Copy out all of the data below exactly, so that no word differs from the original.
── SUPPLIED DATA
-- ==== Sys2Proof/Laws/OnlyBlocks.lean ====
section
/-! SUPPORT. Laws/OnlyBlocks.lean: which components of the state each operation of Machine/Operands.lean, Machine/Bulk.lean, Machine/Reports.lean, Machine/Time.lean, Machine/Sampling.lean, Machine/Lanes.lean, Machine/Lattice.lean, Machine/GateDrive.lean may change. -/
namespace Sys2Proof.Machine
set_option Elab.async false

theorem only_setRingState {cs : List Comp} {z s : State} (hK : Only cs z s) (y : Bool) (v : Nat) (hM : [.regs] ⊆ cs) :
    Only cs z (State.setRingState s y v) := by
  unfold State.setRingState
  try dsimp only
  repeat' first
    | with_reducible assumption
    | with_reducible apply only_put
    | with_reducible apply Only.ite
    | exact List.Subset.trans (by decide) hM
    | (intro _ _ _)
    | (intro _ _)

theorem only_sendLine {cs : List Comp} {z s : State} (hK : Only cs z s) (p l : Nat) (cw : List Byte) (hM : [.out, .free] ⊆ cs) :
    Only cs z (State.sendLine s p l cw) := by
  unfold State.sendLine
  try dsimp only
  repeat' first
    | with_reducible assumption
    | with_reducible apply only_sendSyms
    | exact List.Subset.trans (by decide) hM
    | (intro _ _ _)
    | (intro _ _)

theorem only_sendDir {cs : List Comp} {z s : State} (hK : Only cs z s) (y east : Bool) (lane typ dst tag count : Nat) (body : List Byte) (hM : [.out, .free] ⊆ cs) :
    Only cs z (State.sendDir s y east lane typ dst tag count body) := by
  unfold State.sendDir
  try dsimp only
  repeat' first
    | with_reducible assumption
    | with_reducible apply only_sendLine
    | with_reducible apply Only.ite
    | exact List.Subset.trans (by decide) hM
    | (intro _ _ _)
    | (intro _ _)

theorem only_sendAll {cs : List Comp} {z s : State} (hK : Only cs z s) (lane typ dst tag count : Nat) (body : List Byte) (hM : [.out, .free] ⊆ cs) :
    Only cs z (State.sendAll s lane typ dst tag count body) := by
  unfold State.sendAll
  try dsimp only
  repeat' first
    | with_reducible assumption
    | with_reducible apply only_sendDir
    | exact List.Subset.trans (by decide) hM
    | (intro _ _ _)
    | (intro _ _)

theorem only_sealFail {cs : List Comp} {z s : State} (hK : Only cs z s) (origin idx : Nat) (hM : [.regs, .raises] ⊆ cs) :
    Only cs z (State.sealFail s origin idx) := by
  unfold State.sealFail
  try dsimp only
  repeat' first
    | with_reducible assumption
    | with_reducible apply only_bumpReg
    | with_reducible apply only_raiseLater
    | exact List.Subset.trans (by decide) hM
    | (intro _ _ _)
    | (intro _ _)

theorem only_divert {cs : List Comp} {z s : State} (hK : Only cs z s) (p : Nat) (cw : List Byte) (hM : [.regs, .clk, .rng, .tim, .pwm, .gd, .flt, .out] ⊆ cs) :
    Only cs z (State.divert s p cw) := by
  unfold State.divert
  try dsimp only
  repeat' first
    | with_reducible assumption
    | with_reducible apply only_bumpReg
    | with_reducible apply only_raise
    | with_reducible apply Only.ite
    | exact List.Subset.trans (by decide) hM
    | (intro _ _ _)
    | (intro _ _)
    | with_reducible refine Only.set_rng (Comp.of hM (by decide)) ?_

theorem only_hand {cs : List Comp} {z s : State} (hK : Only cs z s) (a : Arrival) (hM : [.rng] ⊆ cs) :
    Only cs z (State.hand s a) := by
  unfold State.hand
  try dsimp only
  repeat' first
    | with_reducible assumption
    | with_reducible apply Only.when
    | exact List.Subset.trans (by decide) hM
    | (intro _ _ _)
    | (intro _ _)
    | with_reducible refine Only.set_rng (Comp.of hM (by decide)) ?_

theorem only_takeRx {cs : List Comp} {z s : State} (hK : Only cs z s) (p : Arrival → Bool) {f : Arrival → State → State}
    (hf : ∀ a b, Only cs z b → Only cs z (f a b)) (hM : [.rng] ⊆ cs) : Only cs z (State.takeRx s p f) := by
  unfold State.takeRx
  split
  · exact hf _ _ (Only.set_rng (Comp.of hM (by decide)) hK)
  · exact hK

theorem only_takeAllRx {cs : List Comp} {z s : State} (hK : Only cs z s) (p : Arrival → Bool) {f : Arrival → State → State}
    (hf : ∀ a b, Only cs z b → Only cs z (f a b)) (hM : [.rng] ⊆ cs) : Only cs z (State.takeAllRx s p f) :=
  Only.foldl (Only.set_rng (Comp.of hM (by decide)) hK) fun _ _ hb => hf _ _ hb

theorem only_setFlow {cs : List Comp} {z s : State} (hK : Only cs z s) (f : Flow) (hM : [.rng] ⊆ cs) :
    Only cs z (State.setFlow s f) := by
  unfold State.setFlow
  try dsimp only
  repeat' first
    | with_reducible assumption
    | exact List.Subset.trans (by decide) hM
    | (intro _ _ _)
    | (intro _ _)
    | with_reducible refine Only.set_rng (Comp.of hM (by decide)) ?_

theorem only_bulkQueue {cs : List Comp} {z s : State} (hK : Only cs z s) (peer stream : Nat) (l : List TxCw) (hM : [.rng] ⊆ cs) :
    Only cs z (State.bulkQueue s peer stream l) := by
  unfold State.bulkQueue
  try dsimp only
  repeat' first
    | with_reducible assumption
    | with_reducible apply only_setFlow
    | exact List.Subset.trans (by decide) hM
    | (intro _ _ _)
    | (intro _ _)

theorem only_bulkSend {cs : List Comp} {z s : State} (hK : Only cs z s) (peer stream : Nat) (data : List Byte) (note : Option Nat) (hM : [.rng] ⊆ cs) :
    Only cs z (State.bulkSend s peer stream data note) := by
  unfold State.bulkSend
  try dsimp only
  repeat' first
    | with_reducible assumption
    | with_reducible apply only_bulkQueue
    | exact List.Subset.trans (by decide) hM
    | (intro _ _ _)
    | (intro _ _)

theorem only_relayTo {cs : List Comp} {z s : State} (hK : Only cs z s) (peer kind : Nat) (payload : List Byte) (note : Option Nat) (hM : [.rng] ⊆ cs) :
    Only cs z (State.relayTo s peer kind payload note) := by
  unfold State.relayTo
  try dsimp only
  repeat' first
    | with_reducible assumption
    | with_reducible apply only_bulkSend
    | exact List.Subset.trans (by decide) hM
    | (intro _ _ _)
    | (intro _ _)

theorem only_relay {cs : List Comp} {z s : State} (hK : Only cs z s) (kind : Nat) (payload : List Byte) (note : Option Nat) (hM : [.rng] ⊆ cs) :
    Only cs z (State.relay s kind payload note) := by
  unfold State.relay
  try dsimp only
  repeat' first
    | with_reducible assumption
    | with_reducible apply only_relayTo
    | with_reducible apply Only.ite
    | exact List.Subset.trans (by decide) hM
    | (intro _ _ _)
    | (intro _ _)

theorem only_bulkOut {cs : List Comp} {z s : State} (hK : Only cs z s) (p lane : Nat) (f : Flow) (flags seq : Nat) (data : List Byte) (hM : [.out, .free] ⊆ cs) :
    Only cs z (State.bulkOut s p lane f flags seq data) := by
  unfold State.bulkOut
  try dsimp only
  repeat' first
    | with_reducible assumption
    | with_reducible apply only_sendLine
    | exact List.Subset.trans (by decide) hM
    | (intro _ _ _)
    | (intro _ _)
────
# WRITTEN RESPONSE
-- ==== Sys2Proof/Laws/OnlyBlocks.lean ====
section
/-! SUPPORT. Laws/OnlyBlocks.lean: which components of the state each operation of Machine/Operands.lean, Machine/Bulk.lean, Machine/Reports.lean, Machine/Time.lean, Machine/Sampling.lean, Machine/Lanes.lean, Machine/Lattice.lean, Machine/GateDrive.lean may change. -/
namespace Sys2Proof.Machine
set_option Elab.async false

theorem only_setRingState {cs : List Comp} {z s : State} (hK : Only cs z s) (y : Bool) (v : Nat) (hM : [.regs] ⊆ cs) :
    Only cs z (State.setRingState s y v) := by
  unfold State.setRingState
  try dsimp only
  repeat' first
    | with_reducible assumption
    | with_reducible apply only_put
    | with_reducible apply Only.ite
    | exact List.Subset.trans (by decide) hM
    | (intro _ _ _)
    | (intro _ _)

theorem only_sendLine {cs : List Comp} {z s : State} (hK : Only cs z s) (p l : Nat) (cw : List Byte) (hM : [.out, .free] ⊆ cs) :
    Only cs z (State.sendLine s p l cw) := by
  unfold State.sendLine
  try dsimp only
  repeat' first
    | with_reducible assumption
    | with_reducible apply only_sendSyms
    | exact List.Subset.trans (by decide) hM
    | (intro _ _ _)
    | (intro _ _)

theorem only_sendDir {cs : List Comp} {z s : State} (hK : Only cs z s) (y east : Bool) (lane typ dst tag count : Nat) (body : List Byte) (hM : [.out, .free] ⊆ cs) :
    Only cs z (State.sendDir s y east lane typ dst tag count body) := by
  unfold State.sendDir
  try dsimp only
  repeat' first
    | with_reducible assumption
    | with_reducible apply only_sendLine
    | with_reducible apply Only.ite
    | exact List.Subset.trans (by decide) hM
    | (intro _ _ _)
    | (intro _ _)

theorem only_sendAll {cs : List Comp} {z s : State} (hK : Only cs z s) (lane typ dst tag count : Nat) (body : List Byte) (hM : [.out, .free] ⊆ cs) :
    Only cs z (State.sendAll s lane typ dst tag count body) := by
  unfold State.sendAll
  try dsimp only
  repeat' first
    | with_reducible assumption
    | with_reducible apply only_sendDir
    | exact List.Subset.trans (by decide) hM
    | (intro _ _ _)
    | (intro _ _)

theorem only_sealFail {cs : List Comp} {z s : State} (hK : Only cs z s) (origin idx : Nat) (hM : [.regs, .raises] ⊆ cs) :
    Only cs z (State.sealFail s origin idx) := by
  unfold State.sealFail
  try dsimp only
  repeat' first
    | with_reducible assumption
    | with_reducible apply only_bumpReg
    | with_reducible apply only_raiseLater
    | exact List.Subset.trans (by decide) hM
    | (intro _ _ _)
    | (intro _ _)

theorem only_divert {cs : List Comp} {z s : State} (hK : Only cs z s) (p : Nat) (cw : List Byte) (hM : [.regs, .clk, .rng, .tim, .pwm, .gd, .flt, .out] ⊆ cs) :
    Only cs z (State.divert s p cw) := by
  unfold State.divert
  try dsimp only
  repeat' first
    | with_reducible assumption
    | with_reducible apply only_bumpReg
    | with_reducible apply only_raise
    | with_reducible apply Only.ite
    | exact List.Subset.trans (by decide) hM
    | (intro _ _ _)
    | (intro _ _)
    | with_reducible refine Only.set_rng (Comp.of hM (by decide)) ?_

theorem only_hand {cs : List Comp} {z s : State} (hK : Only cs z s) (a : Arrival) (hM : [.rng] ⊆ cs) :
    Only cs z (State.hand s a) := by
  unfold State.hand
  try dsimp only
  repeat' first
    | with_reducible assumption
    | with_reducible apply Only.when
    | exact List.Subset.trans (by decide) hM
    | (intro _ _ _)
    | (intro _ _)
    | with_reducible refine Only.set_rng (Comp.of hM (by decide)) ?_

theorem only_takeRx {cs : List Comp} {z s : State} (hK : Only cs z s) (p : Arrival → Bool) {f : Arrival → State → State}
    (hf : ∀ a b, Only cs z b → Only cs z (f a b)) (hM : [.rng] ⊆ cs) : Only cs z (State.takeRx s p f) := by
  unfold State.takeRx
  split
  · exact hf _ _ (Only.set_rng (Comp.of hM (by decide)) hK)
  · exact hK

theorem only_takeAllRx {cs : List Comp} {z s : State} (hK : Only cs z s) (p : Arrival → Bool) {f : Arrival → State → State}
    (hf : ∀ a b, Only cs z b → Only cs z (f a b)) (hM : [.rng] ⊆ cs) : Only cs z (State.takeAllRx s p f) :=
  Only.foldl (Only.set_rng (Comp.of hM (by decide)) hK) fun _ _ hb => hf _ _ hb

theorem only_setFlow {cs : List Comp} {z s : State} (hK : Only cs z s) (f : Flow) (hM : [.rng] ⊆ cs) :
    Only cs z (State.setFlow s f) := by
  unfold State.setFlow
  try dsimp only
  repeat' first
    | with_reducible assumption
    | exact List.Subset.trans (by decide) hM
    | (intro _ _ _)
    | (intro _ _)
    | with_reducible refine Only.set_rng (Comp.of hM (by decide)) ?_

theorem only_bulkQueue {cs : List Comp} {z s : State} (hK : Only cs z s) (peer stream : Nat) (l : List TxCw) (hM : [.rng] ⊆ cs) :
    Only cs z (State.bulkQueue s peer stream l) := by
  unfold State.bulkQueue
  try dsimp only
  repeat' first
    | with_reducible assumption
    | with_reducible apply only_setFlow
    | exact List.Subset.trans (by decide) hM
    | (intro _ _ _)
    | (intro _ _)

theorem only_bulkSend {cs : List Comp} {z s : State} (hK : Only cs z s) (peer stream : Nat) (data : List Byte) (note : Option Nat) (hM : [.rng] ⊆ cs) :
    Only cs z (State.bulkSend s peer stream data note) := by
  unfold State.bulkSend
  try dsimp only
  repeat' first
    | with_reducible assumption
    | with_reducible apply only_bulkQueue
    | exact List.Subset.trans (by decide) hM
    | (intro _ _ _)
    | (intro _ _)

theorem only_relayTo {cs : List Comp} {z s : State} (hK : Only cs z s) (peer kind : Nat) (payload : List Byte) (note : Option Nat) (hM : [.rng] ⊆ cs) :
    Only cs z (State.relayTo s peer kind payload note) := by
  unfold State.relayTo
  try dsimp only
  repeat' first
    | with_reducible assumption
    | with_reducible apply only_bulkSend
    | exact List.Subset.trans (by decide) hM
    | (intro _ _ _)
    | (intro _ _)

theorem only_relay {cs : List Comp} {z s : State} (hK : Only cs z s) (kind : Nat) (payload : List Byte) (note : Option Nat) (hM : [.rng] ⊆ cs) :
    Only cs z (State.relay s kind payload note) := by
  unfold State.relay
  try dsimp only
  repeat' first
    | with_reducible assumption
    | with_reducible apply only_relayTo
    | with_reducible apply Only.ite
    | exact List.Subset.trans (by decide) hM
    | (intro _ _ _)
    | (intro _ _)

theorem only_bulkOut {cs : List Comp} {z s : State} (hK : Only cs z s) (p lane : Nat) (f : Flow) (flags seq : Nat) (data : List Byte) (hM : [.out, .free] ⊆ cs) :
    Only cs z (State.bulkOut s p lane f flags seq data) := by
  unfold State.bulkOut
  try dsimp only
  repeat' first
    | with_reducible assumption
    | with_reducible apply only_sendLine
    | exact List.Subset.trans (by decide) hM
    | (intro _ _ _)
    | (intro _ _)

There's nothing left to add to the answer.